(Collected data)

/-- O25. The command of the owner of a gate becomes the gate's target and clears its failure. After a reversal pause the
output towards the target sinks where the position reads usable and is not there yet, and none otherwise. A gate that
exceeds its travel time, or does not move for its stall time, fails with code 1 or 2 and raises GATE_TRAVEL (44H) or
GATE_STALL (45H). A change of a heat permit is held while the ball is heard; a permit absent for two seconds against
demand raises HEAT_PERMIT (46H). (Completes: GATE_COMMAND, REVERSAL_PAUSE_END, GATE_TRAVEL, GATE_STALL,
HEAT_PERMIT_CHANGE, HEAT_PERMIT.) (R734, R735, R736, R741, 19_motion_heat.) -/
def Obligations.GatesAndHeatAreSupervised : Prop :=
  (∀ s ch c z, gateCfg s ch = some c → gateAsk s ch = some z → isArmed s = true → (getGat s ch).target ≠ some z →
    Settles (.gateCommand ch) s fun u => (getGat u ch).target = some z ∧ (getGat u ch).fail = 0) ∧
  (∀ s ch c z, gateCfg s ch = some c → (∀ g ∈ s.plt.plate.gates, g.ch = ch → g = c) → ch < 16 → (getGat s ch).target = some z →
    (getGat s ch).drive = 3 → (getGat s ch).pauseEnd ≤ s.now → (getGat s ch).relAt + 200000 ≤ s.now →
    Runs (.reversalPauseEnd ch) s fun t => (getGat t ch).drive ≠ 3 ∧ (isArmed t = true → ∀ y, (getGat t ch).target = some y →
      isBad (seenVal t c.pos) = false → (getGat t ch).fail = 0 → gateAt c y (seenVal t c.pos).v = false →
      (getGat t ch).drive = gateDir c y (seenVal t c.pos).v)) ∧
  (∀ s ch, (getGat s ch).drive = 3 → s.now < (getGat s ch).pauseEnd → Idle (.reversalPauseEnd ch) s) ∧
  (∀ s ch c a, gateCfg s ch = some c → (getGat s ch).moveAt = some a → ch < 16 → isArmed s = true → a + c.travelMs * 1000 ≤ s.now →
    injected s.flt 0x44 = false → Settles (.gateTravel ch) s fun u =>
      (getGat u ch).fail = 1 ∧ ch ∈ u.gat.travelBad ∧ (getSrc u.flt 0x44).uncleared = true) ∧
  (∀ s ch c, gateCfg s ch = some c → ch < 16 → isArmed s = true → (getGat s ch).moveAt.isSome = true →
    gateStill s.now c (getGat s ch).track = true → injected s.flt 0x45 = false → Settles (.gateStall ch) s fun u =>
      (getGat u ch).fail = 2 ∧ ch ∈ u.gat.stallBad ∧ (getSrc u.flt 0x45).uncleared = true) ∧
  (∀ s ch b, (heatCfg s ch).isSome = true → ch < 8 → ballHeard s (.heatPmt ch) = true → Settles (.heatPermitChange ch b) s fun u =>
    (getHtd u ch).pmt = b) ∧
  (∀ s ch, (heatCfg s ch).isSome = true → isArmed s = true → (getHtd s ch).pmt = false → (getHtd s ch).pmtBad = false →
    heldFor s.now (getHtd s ch).lackSince 2000000 = true → injected s.flt 0x46 = false → Settles (.heatPermit ch) s fun u =>
      (getHtd u ch).pmtBad = true ∧ (getSrc u.flt 0x46).uncleared = true)

/-- O26. A second of the calendar advances it by one and notes the instant, while it is in range, and stops it at its end.
A tick of the running 32 kHz crystal counts the operating seconds of a chip that is not held in reset and whose TIME
island runs. When the 32 kHz crystal stops, when VBKUP is low and when the backup supply returns the calendar is
invalid with reason 3, 2 and 1, and the return starts it at zero. A schedule evaluation spends the due minute: an
entry that matches starts the idle section that names it, unless fog mode or the trip of its dryer keeps it, and a
calendar that cannot be used leaves SCHED_SKIPPED on record. (Completes: CALENDAR_SECOND, OPERATING_SECOND_TICK,
XT32_STOP, VBKUP_LOW, VBKUP_POWER_ON, SCHEDULE_EVALUATION.) (R839, R840, R80, R449, R852, R853, R861, 02_balls_straps,
11_start, 22_calendar.) -/
def Obligations.CalendarKeepsTime : Prop :=
  (∀ s, s.cal.atEnd = false → calGoesOn s.cal = true → Runs .calendarSecond s fun t =>
    t.cal.utc = s.cal.utc + 1 ∧ t.cal.secAt = s.now ∧ t.cal.xtRun = true) ∧
  (∀ s, s.cal.atEnd = false → calGoesOn s.cal = false → Runs .calendarSecond s fun t =>
    t.cal.utc = s.cal.utc ∧ t.cal.atEnd = true) ∧
  (∀ s, s.cal.xtRun = true → Runs .operatingSecondTick s fun t => t = { s with cal := { s.cal with
    ticks := s.cal.ticks + 1, opSec := if s.rst.held || !islRuns s 0 then s.cal.opSec else s.cal.opSec + 1 } }) ∧
  (∀ s, s.cal.xtRun = false → Idle .operatingSecondTick s) ∧
  (∀ s, Runs .xt32Stop s fun t => t.cal = { s.cal with xtRun := false, valid := false, why := 3 }) ∧
  (∀ s, Runs .vbkupLow s fun t => t.cal = { s.cal with valid := false, why := 2 } ∧ t.pwr = { s.pwr with vbkupLow := true }) ∧
  (∀ s, Runs .vbkupPowerOn s fun t => t.cal.valid = false ∧ t.cal.why = 1 ∧ t.cal.utc = 0 ∧ t.cal.offset = 0 ∧ t.cal.secAt = s.now ∧
    t.cal.set0 = 0#40 ∧ t.cal.set1 = 0#40) ∧
  (∀ s, Runs .scheduleEvaluation s fun t => t.cal = { s.cal with evalDue := none }) ∧
  (∀ s d e n, keeperRuns s = true → s.plt.admitted = true → s.cal.evalDue = some d → calUsable s.cal = true →
    s.plt.plate.scheds = [e] → schedMatch e (dateOf d) = true → schedSects s e.entry = [n] → isArmed s = true →
    (getSect s n).st = 1 → s.fan.fog = false → tripBars s n = false → Settles .scheduleEvaluation s fun u =>
      (getSect u n).st = 2 ∧ (getSect u n).run = true ∧ (getSect u n).lastStart = 2) ∧
  (∀ s d e, keeperRuns s = true → s.plt.admitted = true → s.cal.evalDue = some d → calUsable s.cal = false →
    s.plt.plate.scheds = [e] → schedSects s e.entry ≠ [] → s.recr.buf = [] → Settles .scheduleEvaluation s fun u =>
      u.recr.buf.map (fun r => (r.code, r.a)) = [(0x200D, pw e.entry)])

/-- O27. The frame at the head of the load queue, as the keeper and a recorder transfer have filled it by then, is put
into the mailbox found for it and leaves the queue. An abort marks the mailbox that owns the bus and empties one that
does not, which makes a dead turn of one chosen next. A frame that has been sent counts, leaves its mailbox and ends
the turn. An error on the bus is counted by the error rules and held as the last one. (Completes: MAILBOX_LOAD,
MAILBOX_ABORT, FRAME_TRANSMITTED, CAN_ERROR.) (R872, R223, R874, R875, R194, R880, 05_spine_arbiters, 06_islands,
23_can.) -/
def Obligations.MailboxesLoadAndSend : Prop :=
  (∀ s n e es m, canRuns s n = true → (getCan (loadReady s n) n).load = e :: es → mbFor (loadReady s n) n e = some m →
    Runs (.mailboxLoad n) s fun t => (∃ b, tget none (getCan t n).mbs m = some b ∧ b.frame.id = e.frame.id ∧ b.abort = false) ∧
      (getCan t n).load = es) ∧
  (∀ s n m b, tget none (getCan s n).mbs m = some b → canRuns s n = true → Runs (.mailboxAbort n m) s fun t =>
    tget none (getCan t n).mbs m = (if (getArb s (18 + n)).owner = some m then some { b with abort := true } else none) ∧
    ((getArb s (18 + n)).owner ≠ some m → (getArb s (18 + n)).next = some m →
      (getArb t (18 + n)).next = none ∧ (getArb t (18 + n)).deadDue = true)) ∧
  (∀ s n m b c tdc, (getArb s (18 + n)).owner = some m → canRuns s n = true → onBus (getCan s n) = true →
    tget none (getCan s n).mbs m = some b → (getCan s n).cfg = some c → Runs (.frameTransmitted n tdc) s fun t =>
      tget none (getCan t n).mbs m = none ∧ (getCan t n).txCnt = ((getCan s n).txCnt + 1) % 2 ^ 40 ∧
      (getCan t n).tec = (getCan s n).tec - 1 ∧ (getArb t (18 + n)).owner = none) ∧
  (∀ s n err data tx dom, canRuns s n = true → 1 ≤ err → err ≤ 5 → onBus (getCan s n) = true → (getCan s n).pexWait = false → Settles (.canError n err data tx dom) s fun u =>
    (getCan u n).tec = (errCounts (getCan s n) err tx dom).1 ∧ (getCan u n).recN = (errCounts (getCan s n) err tx dom).2 ∧
    (getCan u n).lastErr = err)

/-- O28. The end of the recovery delay requests a recovery while attempts are left, else the controller stays out and
CAN_RECOVERY_OUT (49H) is raised. A recovery ends error-active, a moored join and an integration in the state that the
error counts give; an integration after a protocol exception ends that. A protocol exception is counted. A load window
gives the load in per mille and starts a new count. A received frame adds its time to the bus load, is counted when
remote or when nothing matches, and enters the receive queue with its filter where one matches, if there is room and
no screen of the master applies. (Completes: RECOVERY_DELAY_END, RECOVERY_COMPLETE, MOORED_JOIN, BUS_INTEGRATION,
PROTOCOL_EXCEPTION, BUS_LOAD_WINDOW, FRAME_RECEIVED.) (R884, R883, R887, R900, R890, R928, R877, 23_can, 24_syntagel.) -/
def Obligations.BusesRecoverAndIntegrate : Prop :=
  (∀ s n a c, (getCan s n).pendAt = some a → (getCan s n).cfg = some c → canRuns s n = true → a ≤ s.now → (getCan s n).st = 4 →
    s.isl.onRc = false → (attemptsNow s (getCan s n)).length < c.recovN → Runs (.recoveryDelayEnd n) s fun t =>
      (getCan t n).st = 5 ∧ (getCan t n).attempts = s.cal.opSec :: attemptsNow s (getCan s n) ∧ (getCan t n).pendAt = none) ∧
  (∀ s n a c, (getCan s n).pendAt = some a → (getCan s n).cfg = some c → canRuns s n = true → a ≤ s.now → (getCan s n).st = 4 →
    s.isl.onRc = false → c.recovN ≤ (attemptsNow s (getCan s n)).length → injected s.flt 0x49 = false →
    Settles (.recoveryDelayEnd n) s fun u =>
      (getCan u n).out = true ∧ (getCan u n).pendAt = none ∧ (getSrc u.flt 0x49).uncleared = true) ∧
  (∀ s n, canRuns s n = true → (getCan s n).st = 5 → Runs (.recoveryComplete n) s fun t =>
    (getCan t n).st = 2 ∧ (getCan t n).tec = 0 ∧ (getCan t n).recN = 0 ∧ (getCan t n).out = false) ∧
  (∀ s b, canRuns s 0 = true → (getCan s 0).st = 6 → (b = true ∨ 8 ≤ (getCan s 0).goodRx) → Runs (.mooredJoin b) s fun t =>
    (getCan t 0).st = canState (getCan s 0).tec (getCan s 0).recN) ∧
  (∀ s n, canRuns s n = true → Runs (.busIntegration n) s fun t =>
    ((getCan s n).st = 1 → (getCan t n).st = canState (getCan s n).tec (getCan s n).recN) ∧ ((getCan s n).st ≠ 1 → t = setCan s n { getCan s n with pexWait := false })) ∧
  (∀ s n c, (getCan s n).cfg = some c → canRuns s n = true → c.fd = true →
    (onBus (getCan s n) = true ∨ (getCan s n).st = 6) → (getCan s n).pexWait = false → Runs (.protocolException n) s fun t => t = setCan s n { getCan s n with pex := min 255 ((getCan s n).pex + 1), pexWait := true }) ∧
  (∀ s n, canRuns s n = true → Runs (.busLoadWindow n) s fun t => (getCan t n).busQ = 0 ∧ (getCan t n).telQ = 0 ∧
    (getCan t n).loadPm = min 1023 ((getCan s n).busQ * 1000 / secondQ)) ∧
  (∀ s n id data, canRuns s n = true → (getCan s n).pexWait = false → onBus (getCan s n) = true → data.length ≤ 8 → id < 2048 →
    Settles (.frameReceived n id false false false false true data) s fun u =>
      (getCan u n).remote = min 255 ((getCan s n).remote + 1) ∧
      (getCan u n).busQ = (getCan s n).busQ + frameTimeQ (getCan s n) { id := id, ide := false, fdf := false, brs := false, data := data }) ∧
  (∀ s n id data, canRuns s n = true → (getCan s n).pexWait = false → onBus (getCan s n) = true → data.length ≤ 8 → id < 2048 →
    canMatch (getCan s n) false id = none → Settles (.frameReceived n id false false false false false data) s fun u =>
      (getCan u n).noMatch = (getCan s n).noMatch + 1) ∧
  (∀ s n id ide data k, canRuns s n = true → (getCan s n).pexWait = false → onBus (getCan s n) = true → data.length ≤ 8 →
    id < (if ide then 2 ^ 29 else 2 ^ 11) → canMatch (getCan s n) ide id = some k → (ide = false ∨ synServes s n = false) →
    (getCan s n).rx.length < 64 → Settles (.frameReceived n id ide false false false false data) s fun u =>
      ∃ e, (getCan u n).rx = (getCan s n).rx ++ [e] ∧ e.frame.id = id ∧ e.frame.data = data ∧ e.filt = k ∧
        (getCan u n).rxCnt = ((getCan s n).rxCnt + 1) % 2 ^ 40)
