abbrev Only.raisePwrNvmPrfCanSvc (t s : State) : Prop :=
    (t.now = s.now ∧ t.free = s.free ∧ t.rst = s.rst ∧ t.straps = s.straps ∧ t.pending = s.pending) ∧
    (t.plt = s.plt ∧ t.adm = s.adm) ∧
    (t.fe = s.fe ∧ t.mns = s.mns ∧ t.stb = s.stb) ∧
    (t.fan = s.fan ∧ t.mot = s.mot ∧ t.gat = s.gat ∧ t.htd = s.htd) ∧
    (t.cal = s.cal ∧ t.syn = s.syn)

abbrev Only.pwrIslFe (t s : State) : Prop :=
    (t.now = s.now ∧ t.free = s.free ∧ t.rst = s.rst ∧ t.straps = s.straps ∧ t.pending = s.pending) ∧
    (t.nvm = s.nvm ∧ t.flt = s.flt ∧ t.recr = s.recr ∧ t.start = s.start) ∧
    (t.prf = s.prf ∧ t.plt = s.plt ∧ t.adm = s.adm ∧ t.eng = s.eng ∧ t.spn = s.spn) ∧
    (t.sw = s.sw ∧ t.mns = s.mns ∧ t.stb = s.stb) ∧
    (t.fan = s.fan ∧ t.mot = s.mot ∧ t.gat = s.gat ∧ t.htd = s.htd) ∧
    (t.cal = s.cal ∧ t.can = s.can ∧ t.syn = s.syn ∧ t.svc = s.svc)

abbrev Only.freePlt (t s : State) : Prop :=
    (t.now = s.now ∧ t.rst = s.rst ∧ t.straps = s.straps ∧ t.pending = s.pending) ∧
    (t.pwr = s.pwr ∧ t.nvm = s.nvm ∧ t.flt = s.flt ∧ t.recr = s.recr ∧ t.start = s.start) ∧
    (t.prf = s.prf ∧ t.adm = s.adm ∧ t.eng = s.eng ∧ t.spn = s.spn) ∧
    (t.isl = s.isl ∧ t.fe = s.fe ∧ t.sw = s.sw ∧ t.mns = s.mns ∧ t.stb = s.stb) ∧
    (t.fan = s.fan ∧ t.mot = s.mot ∧ t.gat = s.gat ∧ t.htd = s.htd) ∧
    (t.cal = s.cal ∧ t.can = s.can ∧ t.syn = s.syn ∧ t.svc = s.svc)

abbrev Only.raiseNvmPltSvc (t s : State) : Prop :=
    (t.now = s.now ∧ t.free = s.free ∧ t.rst = s.rst ∧ t.straps = s.straps ∧ t.pending = s.pending) ∧
    (t.pwr = s.pwr) ∧
    (t.prf = s.prf ∧ t.adm = s.adm) ∧
    (t.fe = s.fe ∧ t.mns = s.mns ∧ t.stb = s.stb) ∧
    (t.fan = s.fan ∧ t.mot = s.mot ∧ t.gat = s.gat ∧ t.htd = s.htd) ∧
    (t.cal = s.cal ∧ t.can = s.can ∧ t.syn = s.syn)

abbrev Only.pwrNvmRecrStartPrfSpn (t s : State) : Prop :=
    (t.now = s.now ∧ t.free = s.free ∧ t.rst = s.rst ∧ t.straps = s.straps ∧ t.pending = s.pending) ∧
    (t.flt = s.flt) ∧
    (t.plt = s.plt ∧ t.adm = s.adm ∧ t.eng = s.eng) ∧
    (t.isl = s.isl ∧ t.fe = s.fe ∧ t.sw = s.sw ∧ t.mns = s.mns ∧ t.stb = s.stb) ∧
    (t.fan = s.fan ∧ t.mot = s.mot ∧ t.gat = s.gat ∧ t.htd = s.htd) ∧
    (t.cal = s.cal ∧ t.can = s.can ∧ t.syn = s.syn ∧ t.svc = s.svc)

abbrev Only.raiseNvmPrf (t s : State) : Prop :=
    (t.now = s.now ∧ t.free = s.free ∧ t.rst = s.rst ∧ t.straps = s.straps ∧ t.pending = s.pending) ∧
    (t.pwr = s.pwr) ∧
    (t.plt = s.plt ∧ t.adm = s.adm) ∧
    (t.fe = s.fe ∧ t.mns = s.mns ∧ t.stb = s.stb) ∧
    (t.fan = s.fan ∧ t.mot = s.mot ∧ t.gat = s.gat ∧ t.htd = s.htd) ∧
    (t.cal = s.cal ∧ t.can = s.can ∧ t.syn = s.syn ∧ t.svc = s.svc)

abbrev Only.raisePwrNvmPrfPltAdmFeStbFanCan (t s : State) : Prop :=
    (t.now = s.now ∧ t.free = s.free ∧ t.rst = s.rst ∧ t.straps = s.straps ∧ t.pending = s.pending) ∧
    (t.mns = s.mns) ∧
    (t.mot = s.mot ∧ t.gat = s.gat ∧ t.htd = s.htd) ∧
    (t.cal = s.cal ∧ t.syn = s.syn ∧ t.svc = s.svc)

abbrev Only.strapsPwrNvmEngSpnIslSvc (t s : State) : Prop :=
    (t.now = s.now ∧ t.free = s.free ∧ t.rst = s.rst ∧ t.pending = s.pending) ∧
    (t.flt = s.flt ∧ t.recr = s.recr ∧ t.start = s.start) ∧
    (t.prf = s.prf ∧ t.plt = s.plt ∧ t.adm = s.adm) ∧
    (t.fe = s.fe ∧ t.sw = s.sw ∧ t.mns = s.mns ∧ t.stb = s.stb) ∧
    (t.fan = s.fan ∧ t.mot = s.mot ∧ t.gat = s.gat ∧ t.htd = s.htd) ∧
    (t.cal = s.cal ∧ t.can = s.can ∧ t.syn = s.syn)

abbrev Only.recrEngSwSvc (t s : State) : Prop :=
    (t.now = s.now ∧ t.free = s.free ∧ t.rst = s.rst ∧ t.straps = s.straps ∧ t.pending = s.pending) ∧
    (t.pwr = s.pwr ∧ t.nvm = s.nvm ∧ t.flt = s.flt ∧ t.start = s.start) ∧
    (t.prf = s.prf ∧ t.plt = s.plt ∧ t.adm = s.adm ∧ t.spn = s.spn) ∧
    (t.isl = s.isl ∧ t.fe = s.fe ∧ t.mns = s.mns ∧ t.stb = s.stb) ∧
    (t.fan = s.fan ∧ t.mot = s.mot ∧ t.gat = s.gat ∧ t.htd = s.htd) ∧
    (t.cal = s.cal ∧ t.can = s.can ∧ t.syn = s.syn)

abbrev Only.raiseStrapsPwrNvmPrfFeStbFanMotCanSvc (t s : State) : Prop :=
    (t.now = s.now ∧ t.free = s.free ∧ t.rst = s.rst ∧ t.pending = s.pending) ∧
    (t.plt = s.plt ∧ t.adm = s.adm) ∧
    (t.mns = s.mns) ∧
    (t.gat = s.gat ∧ t.htd = s.htd) ∧
    (t.cal = s.cal ∧ t.syn = s.syn)

abbrev Only.pwrNvmFltRecrPrfSpnCalSvc (t s : State) : Prop :=
    (t.now = s.now ∧ t.free = s.free ∧ t.rst = s.rst ∧ t.straps = s.straps ∧ t.pending = s.pending) ∧
    (t.start = s.start) ∧
    (t.plt = s.plt ∧ t.adm = s.adm ∧ t.eng = s.eng) ∧
    (t.isl = s.isl ∧ t.fe = s.fe ∧ t.sw = s.sw ∧ t.mns = s.mns ∧ t.stb = s.stb) ∧
    (t.fan = s.fan ∧ t.mot = s.mot ∧ t.gat = s.gat ∧ t.htd = s.htd) ∧
    (t.can = s.can ∧ t.syn = s.syn)

abbrev Only.raiseStrapsPwrNvmPrfFeStbFanMotCalCanSvc (t s : State) : Prop :=
    (t.now = s.now ∧ t.free = s.free ∧ t.rst = s.rst ∧ t.pending = s.pending) ∧
    (t.plt = s.plt ∧ t.adm = s.adm) ∧
    (t.mns = s.mns) ∧
    (t.gat = s.gat ∧ t.htd = s.htd) ∧
    (t.syn = s.syn)

abbrev Only.raiseFreeNvmCal (t s : State) : Prop :=
    (t.now = s.now ∧ t.rst = s.rst ∧ t.straps = s.straps ∧ t.pending = s.pending) ∧
    (t.pwr = s.pwr) ∧
    (t.prf = s.prf ∧ t.plt = s.plt ∧ t.adm = s.adm) ∧
    (t.fe = s.fe ∧ t.mns = s.mns ∧ t.stb = s.stb) ∧
    (t.fan = s.fan ∧ t.mot = s.mot ∧ t.gat = s.gat ∧ t.htd = s.htd) ∧
    (t.can = s.can ∧ t.syn = s.syn ∧ t.svc = s.svc)

abbrev Only.raiseFreeNvmCalSvc (t s : State) : Prop :=
    (t.now = s.now ∧ t.rst = s.rst ∧ t.straps = s.straps ∧ t.pending = s.pending) ∧
    (t.pwr = s.pwr) ∧
    (t.prf = s.prf ∧ t.plt = s.plt ∧ t.adm = s.adm) ∧
    (t.fe = s.fe ∧ t.mns = s.mns ∧ t.stb = s.stb) ∧
    (t.fan = s.fan ∧ t.mot = s.mot ∧ t.gat = s.gat ∧ t.htd = s.htd) ∧
    (t.can = s.can ∧ t.syn = s.syn)

abbrev Only.freeSvc (t s : State) : Prop :=
    (t.now = s.now ∧ t.rst = s.rst ∧ t.straps = s.straps ∧ t.pending = s.pending) ∧
    (t.pwr = s.pwr ∧ t.nvm = s.nvm ∧ t.flt = s.flt ∧ t.recr = s.recr ∧ t.start = s.start) ∧
    (t.prf = s.prf ∧ t.plt = s.plt ∧ t.adm = s.adm ∧ t.eng = s.eng ∧ t.spn = s.spn) ∧
    (t.isl = s.isl ∧ t.fe = s.fe ∧ t.sw = s.sw ∧ t.mns = s.mns ∧ t.stb = s.stb) ∧
    (t.fan = s.fan ∧ t.mot = s.mot ∧ t.gat = s.gat ∧ t.htd = s.htd) ∧
    (t.cal = s.cal ∧ t.can = s.can ∧ t.syn = s.syn)

abbrev Only.fltRecrCanSyn (t s : State) : Prop :=
    (t.now = s.now ∧ t.free = s.free ∧ t.rst = s.rst ∧ t.straps = s.straps ∧ t.pending = s.pending) ∧
    (t.pwr = s.pwr ∧ t.nvm = s.nvm ∧ t.start = s.start) ∧
    (t.prf = s.prf ∧ t.plt = s.plt ∧ t.adm = s.adm ∧ t.eng = s.eng ∧ t.spn = s.spn) ∧
    (t.isl = s.isl ∧ t.fe = s.fe ∧ t.sw = s.sw ∧ t.mns = s.mns ∧ t.stb = s.stb) ∧
    (t.fan = s.fan ∧ t.mot = s.mot ∧ t.gat = s.gat ∧ t.htd = s.htd) ∧
    (t.cal = s.cal ∧ t.svc = s.svc)

abbrev Only.raiseGat (t s : State) : Prop :=
    (t.now = s.now ∧ t.free = s.free ∧ t.rst = s.rst ∧ t.straps = s.straps ∧ t.pending = s.pending) ∧
    (t.pwr = s.pwr ∧ t.nvm = s.nvm) ∧
    (t.prf = s.prf ∧ t.plt = s.plt ∧ t.adm = s.adm) ∧
    (t.fe = s.fe ∧ t.mns = s.mns ∧ t.stb = s.stb) ∧
    (t.fan = s.fan ∧ t.mot = s.mot ∧ t.htd = s.htd) ∧
    (t.cal = s.cal ∧ t.can = s.can ∧ t.syn = s.syn ∧ t.svc = s.svc)

abbrev Only.raiseMotGatHtd (t s : State) : Prop :=
    (t.now = s.now ∧ t.free = s.free ∧ t.rst = s.rst ∧ t.straps = s.straps ∧ t.pending = s.pending) ∧
    (t.pwr = s.pwr ∧ t.nvm = s.nvm) ∧
    (t.prf = s.prf ∧ t.plt = s.plt ∧ t.adm = s.adm) ∧
    (t.fe = s.fe ∧ t.mns = s.mns ∧ t.stb = s.stb) ∧
    (t.fan = s.fan) ∧
    (t.cal = s.cal ∧ t.can = s.can ∧ t.syn = s.syn ∧ t.svc = s.svc)

abbrev Only.recrCanSyn (t s : State) : Prop :=
    (t.now = s.now ∧ t.free = s.free ∧ t.rst = s.rst ∧ t.straps = s.straps ∧ t.pending = s.pending) ∧
    (t.pwr = s.pwr ∧ t.nvm = s.nvm ∧ t.flt = s.flt ∧ t.start = s.start) ∧
    (t.prf = s.prf ∧ t.plt = s.plt ∧ t.adm = s.adm ∧ t.eng = s.eng ∧ t.spn = s.spn) ∧
    (t.isl = s.isl ∧ t.fe = s.fe ∧ t.sw = s.sw ∧ t.mns = s.mns ∧ t.stb = s.stb) ∧
    (t.fan = s.fan ∧ t.mot = s.mot ∧ t.gat = s.gat ∧ t.htd = s.htd) ∧
    (t.cal = s.cal ∧ t.svc = s.svc)

abbrev Only.prfSpn (t s : State) : Prop :=
    (t.now = s.now ∧ t.free = s.free ∧ t.rst = s.rst ∧ t.straps = s.straps ∧ t.pending = s.pending) ∧
    (t.pwr = s.pwr ∧ t.nvm = s.nvm ∧ t.flt = s.flt ∧ t.recr = s.recr ∧ t.start = s.start) ∧
    (t.plt = s.plt ∧ t.adm = s.adm ∧ t.eng = s.eng) ∧
    (t.isl = s.isl ∧ t.fe = s.fe ∧ t.sw = s.sw ∧ t.mns = s.mns ∧ t.stb = s.stb) ∧
    (t.fan = s.fan ∧ t.mot = s.mot ∧ t.gat = s.gat ∧ t.htd = s.htd) ∧
    (t.cal = s.cal ∧ t.can = s.can ∧ t.syn = s.syn ∧ t.svc = s.svc)

abbrev Only.pending (t s : State) : Prop :=
    (t.now = s.now ∧ t.free = s.free ∧ t.rst = s.rst ∧ t.straps = s.straps) ∧
    (t.pwr = s.pwr ∧ t.nvm = s.nvm ∧ t.flt = s.flt ∧ t.recr = s.recr ∧ t.start = s.start) ∧
    (t.prf = s.prf ∧ t.plt = s.plt ∧ t.adm = s.adm ∧ t.eng = s.eng ∧ t.spn = s.spn) ∧
    (t.isl = s.isl ∧ t.fe = s.fe ∧ t.sw = s.sw ∧ t.mns = s.mns ∧ t.stb = s.stb) ∧
    (t.fan = s.fan ∧ t.mot = s.mot ∧ t.gat = s.gat ∧ t.htd = s.htd) ∧
    (t.cal = s.cal ∧ t.can = s.can ∧ t.syn = s.syn ∧ t.svc = s.svc)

### WHAT THE TASK ASKS
The lines above from the one containing "PROTOCOL_EXCEPTION, BUS_LOAD_WINDOW, FRAME_RECEIVED.)" through the one containing "(getCan u n).out" are to be set down exactly, and no others.

### ANSWER TO THIS TASK
PROTOCOL_EXCEPTION, BUS_LOAD_WINDOW, FRAME_RECEIVED.) (R884, R883, R887, R900, R890, R928, R877, 23_can, 24_syntagel.) -/
def Obligations.BusesRecoverAndIntegrate : Prop :=
  (∀ s n a c, (getCan s n).pendAt = some a → (getCan s n).cfg = some c → canRuns s n = true → a ≤ s.now → (getCan s n).st = 4 →
    s.isl.onRc = false → (attemptsNow s (getCan s n)).length < c.recovN → Runs (.recoveryDelayEnd n) s fun t =>
      (getCan t n).st = 5 ∧ (getCan t n).attempts = s.cal.opSec :: attemptsNow s (getCan s n) ∧ (getCan t n).pendAt = none) ∧
  (∀ s n a c, (getCan s n).pendAt = some a → (getCan s n).cfg = some c → canRuns s n = true → a ≤ s.now → (getCan s n).st = 4 →
    s.isl.onRc = false → c.recovN ≤ (attemptsNow s (getCan s n)).length → injected s.flt 0x49 = false →
    Settles (.recoveryDelayEnd n) s fun u =>
      (getCan u n).out = true ∧ (getCan u n).pendAt = none ∧ (getSrc u.flt 0x49).uncleared = true) ∧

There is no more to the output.